Stored data entries

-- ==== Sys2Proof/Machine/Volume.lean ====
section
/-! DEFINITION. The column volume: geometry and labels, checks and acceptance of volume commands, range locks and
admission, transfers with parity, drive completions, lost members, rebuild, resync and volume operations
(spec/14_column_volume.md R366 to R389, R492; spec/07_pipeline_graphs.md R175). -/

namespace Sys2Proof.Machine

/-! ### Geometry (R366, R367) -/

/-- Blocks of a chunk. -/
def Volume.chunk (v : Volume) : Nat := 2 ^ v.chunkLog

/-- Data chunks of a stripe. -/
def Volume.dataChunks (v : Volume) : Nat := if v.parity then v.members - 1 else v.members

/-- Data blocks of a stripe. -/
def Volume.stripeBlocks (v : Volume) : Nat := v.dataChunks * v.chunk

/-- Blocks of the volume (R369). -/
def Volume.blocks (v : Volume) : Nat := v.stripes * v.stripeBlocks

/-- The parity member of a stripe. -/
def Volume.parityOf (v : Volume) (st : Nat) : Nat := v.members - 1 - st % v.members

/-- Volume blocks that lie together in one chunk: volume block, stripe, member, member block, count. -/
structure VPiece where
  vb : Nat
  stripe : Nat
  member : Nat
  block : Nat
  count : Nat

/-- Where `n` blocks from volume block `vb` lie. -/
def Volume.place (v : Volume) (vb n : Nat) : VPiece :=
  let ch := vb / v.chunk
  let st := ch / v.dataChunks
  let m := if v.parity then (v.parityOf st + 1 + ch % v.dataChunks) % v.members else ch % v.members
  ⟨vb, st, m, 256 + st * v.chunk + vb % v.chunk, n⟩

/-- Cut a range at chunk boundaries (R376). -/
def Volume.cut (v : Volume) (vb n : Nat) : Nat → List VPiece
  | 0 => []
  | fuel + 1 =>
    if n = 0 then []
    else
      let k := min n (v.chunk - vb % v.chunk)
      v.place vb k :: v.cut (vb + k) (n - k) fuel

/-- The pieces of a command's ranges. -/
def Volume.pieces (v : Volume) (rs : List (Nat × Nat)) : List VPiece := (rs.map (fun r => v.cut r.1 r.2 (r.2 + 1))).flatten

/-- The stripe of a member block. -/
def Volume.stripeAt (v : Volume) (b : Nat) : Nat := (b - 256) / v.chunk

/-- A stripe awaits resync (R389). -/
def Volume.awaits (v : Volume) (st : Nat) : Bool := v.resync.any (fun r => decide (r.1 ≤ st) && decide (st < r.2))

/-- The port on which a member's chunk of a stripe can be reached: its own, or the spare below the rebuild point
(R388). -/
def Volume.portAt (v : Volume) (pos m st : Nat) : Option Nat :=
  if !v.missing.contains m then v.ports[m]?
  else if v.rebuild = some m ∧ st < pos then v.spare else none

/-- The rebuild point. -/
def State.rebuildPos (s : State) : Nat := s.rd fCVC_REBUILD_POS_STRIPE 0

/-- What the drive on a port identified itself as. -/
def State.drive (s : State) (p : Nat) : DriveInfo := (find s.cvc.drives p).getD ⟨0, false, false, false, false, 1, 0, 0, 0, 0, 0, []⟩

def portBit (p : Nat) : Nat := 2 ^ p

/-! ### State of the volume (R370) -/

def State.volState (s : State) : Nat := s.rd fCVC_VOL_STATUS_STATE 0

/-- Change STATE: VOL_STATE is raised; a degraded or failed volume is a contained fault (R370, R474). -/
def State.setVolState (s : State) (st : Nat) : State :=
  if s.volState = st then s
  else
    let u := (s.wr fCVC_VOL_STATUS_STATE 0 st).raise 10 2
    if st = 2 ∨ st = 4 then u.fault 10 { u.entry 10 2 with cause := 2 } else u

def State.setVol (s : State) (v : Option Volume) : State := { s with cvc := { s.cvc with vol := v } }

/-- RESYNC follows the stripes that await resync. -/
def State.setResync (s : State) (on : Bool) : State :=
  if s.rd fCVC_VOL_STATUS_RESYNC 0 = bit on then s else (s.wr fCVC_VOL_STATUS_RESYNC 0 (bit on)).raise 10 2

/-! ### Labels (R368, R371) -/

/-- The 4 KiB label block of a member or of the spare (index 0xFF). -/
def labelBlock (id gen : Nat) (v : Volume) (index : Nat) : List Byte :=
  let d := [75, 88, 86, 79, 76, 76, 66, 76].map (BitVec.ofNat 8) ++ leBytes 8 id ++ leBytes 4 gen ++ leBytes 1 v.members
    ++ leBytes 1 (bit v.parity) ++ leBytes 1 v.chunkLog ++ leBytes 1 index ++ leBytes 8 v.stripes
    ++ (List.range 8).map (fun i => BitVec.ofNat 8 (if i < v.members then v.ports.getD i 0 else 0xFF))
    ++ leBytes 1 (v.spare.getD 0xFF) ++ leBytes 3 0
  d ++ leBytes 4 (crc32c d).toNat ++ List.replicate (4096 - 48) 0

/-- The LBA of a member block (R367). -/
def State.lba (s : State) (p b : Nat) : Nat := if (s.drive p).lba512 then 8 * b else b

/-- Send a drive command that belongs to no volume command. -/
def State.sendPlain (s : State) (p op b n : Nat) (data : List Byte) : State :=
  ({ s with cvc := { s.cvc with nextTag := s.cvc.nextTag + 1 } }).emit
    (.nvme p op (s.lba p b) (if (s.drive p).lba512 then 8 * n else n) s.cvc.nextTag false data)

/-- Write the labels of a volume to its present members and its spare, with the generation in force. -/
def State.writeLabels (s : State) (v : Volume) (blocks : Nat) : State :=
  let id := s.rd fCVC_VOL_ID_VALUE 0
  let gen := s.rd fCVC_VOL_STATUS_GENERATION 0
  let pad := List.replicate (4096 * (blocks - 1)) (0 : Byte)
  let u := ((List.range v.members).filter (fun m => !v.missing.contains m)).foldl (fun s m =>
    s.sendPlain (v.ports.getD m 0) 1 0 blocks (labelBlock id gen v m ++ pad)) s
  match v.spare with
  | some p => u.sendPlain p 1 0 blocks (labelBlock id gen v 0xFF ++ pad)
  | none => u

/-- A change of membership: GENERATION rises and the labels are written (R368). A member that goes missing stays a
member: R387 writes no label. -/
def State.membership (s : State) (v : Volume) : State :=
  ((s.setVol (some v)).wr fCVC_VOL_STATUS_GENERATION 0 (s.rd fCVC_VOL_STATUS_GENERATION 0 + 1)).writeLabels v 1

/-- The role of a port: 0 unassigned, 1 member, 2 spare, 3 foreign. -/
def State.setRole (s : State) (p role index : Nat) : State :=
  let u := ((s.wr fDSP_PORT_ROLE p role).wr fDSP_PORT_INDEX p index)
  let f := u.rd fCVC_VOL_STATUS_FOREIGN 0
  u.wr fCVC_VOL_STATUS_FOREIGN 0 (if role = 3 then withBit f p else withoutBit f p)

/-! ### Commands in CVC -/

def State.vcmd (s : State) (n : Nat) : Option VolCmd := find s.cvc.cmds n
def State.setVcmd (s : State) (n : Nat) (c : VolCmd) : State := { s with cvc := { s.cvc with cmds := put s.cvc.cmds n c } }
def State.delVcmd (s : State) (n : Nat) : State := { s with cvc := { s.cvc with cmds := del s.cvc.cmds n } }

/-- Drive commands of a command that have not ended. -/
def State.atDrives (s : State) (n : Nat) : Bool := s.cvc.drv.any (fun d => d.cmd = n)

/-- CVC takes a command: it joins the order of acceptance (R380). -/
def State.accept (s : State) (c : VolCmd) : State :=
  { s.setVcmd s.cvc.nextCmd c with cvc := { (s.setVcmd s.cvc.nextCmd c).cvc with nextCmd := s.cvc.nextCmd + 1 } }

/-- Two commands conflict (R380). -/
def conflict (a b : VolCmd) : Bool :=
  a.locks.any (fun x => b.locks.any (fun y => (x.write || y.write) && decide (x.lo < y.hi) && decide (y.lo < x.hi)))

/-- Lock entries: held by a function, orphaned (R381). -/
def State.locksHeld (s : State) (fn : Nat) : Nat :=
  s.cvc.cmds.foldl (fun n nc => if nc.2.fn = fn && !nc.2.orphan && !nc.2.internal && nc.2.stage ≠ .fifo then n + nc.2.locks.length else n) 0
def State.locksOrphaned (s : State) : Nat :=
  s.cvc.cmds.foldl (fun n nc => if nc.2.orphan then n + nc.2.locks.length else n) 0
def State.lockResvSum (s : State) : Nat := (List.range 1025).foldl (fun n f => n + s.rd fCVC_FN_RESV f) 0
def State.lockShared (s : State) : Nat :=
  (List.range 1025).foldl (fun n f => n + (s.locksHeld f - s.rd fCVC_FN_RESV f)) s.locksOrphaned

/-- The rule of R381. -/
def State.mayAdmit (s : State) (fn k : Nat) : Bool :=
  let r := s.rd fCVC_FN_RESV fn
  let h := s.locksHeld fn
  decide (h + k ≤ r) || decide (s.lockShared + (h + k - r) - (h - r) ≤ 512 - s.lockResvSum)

▶ _Required action_
Output the lines of the records above exactly as they appear, from the line containing "let u := ((s.wr" through the line containing "def State.delVcmd (s".

▶ _Reply_
  let u := ((s.wr fDSP_PORT_ROLE p role).wr fDSP_PORT_INDEX p index)
  let f := u.rd fCVC_VOL_STATUS_FOREIGN 0
  u.wr fCVC_VOL_STATUS_FOREIGN 0 (if role = 3 then withBit f p else withoutBit f p)

/-! ### Commands in CVC -/

def State.vcmd (s : State) (n : Nat) : Option VolCmd := find s.cvc.cmds n
def State.setVcmd (s : State) (n : Nat) (c : VolCmd) : State := { s with cvc := { s.cvc with cmds := put s.cvc.cmds n c } }
def State.delVcmd (s : State) (n : Nat) : State := { s with cvc := { s.cvc with cmds := del s.cvc.cmds n } }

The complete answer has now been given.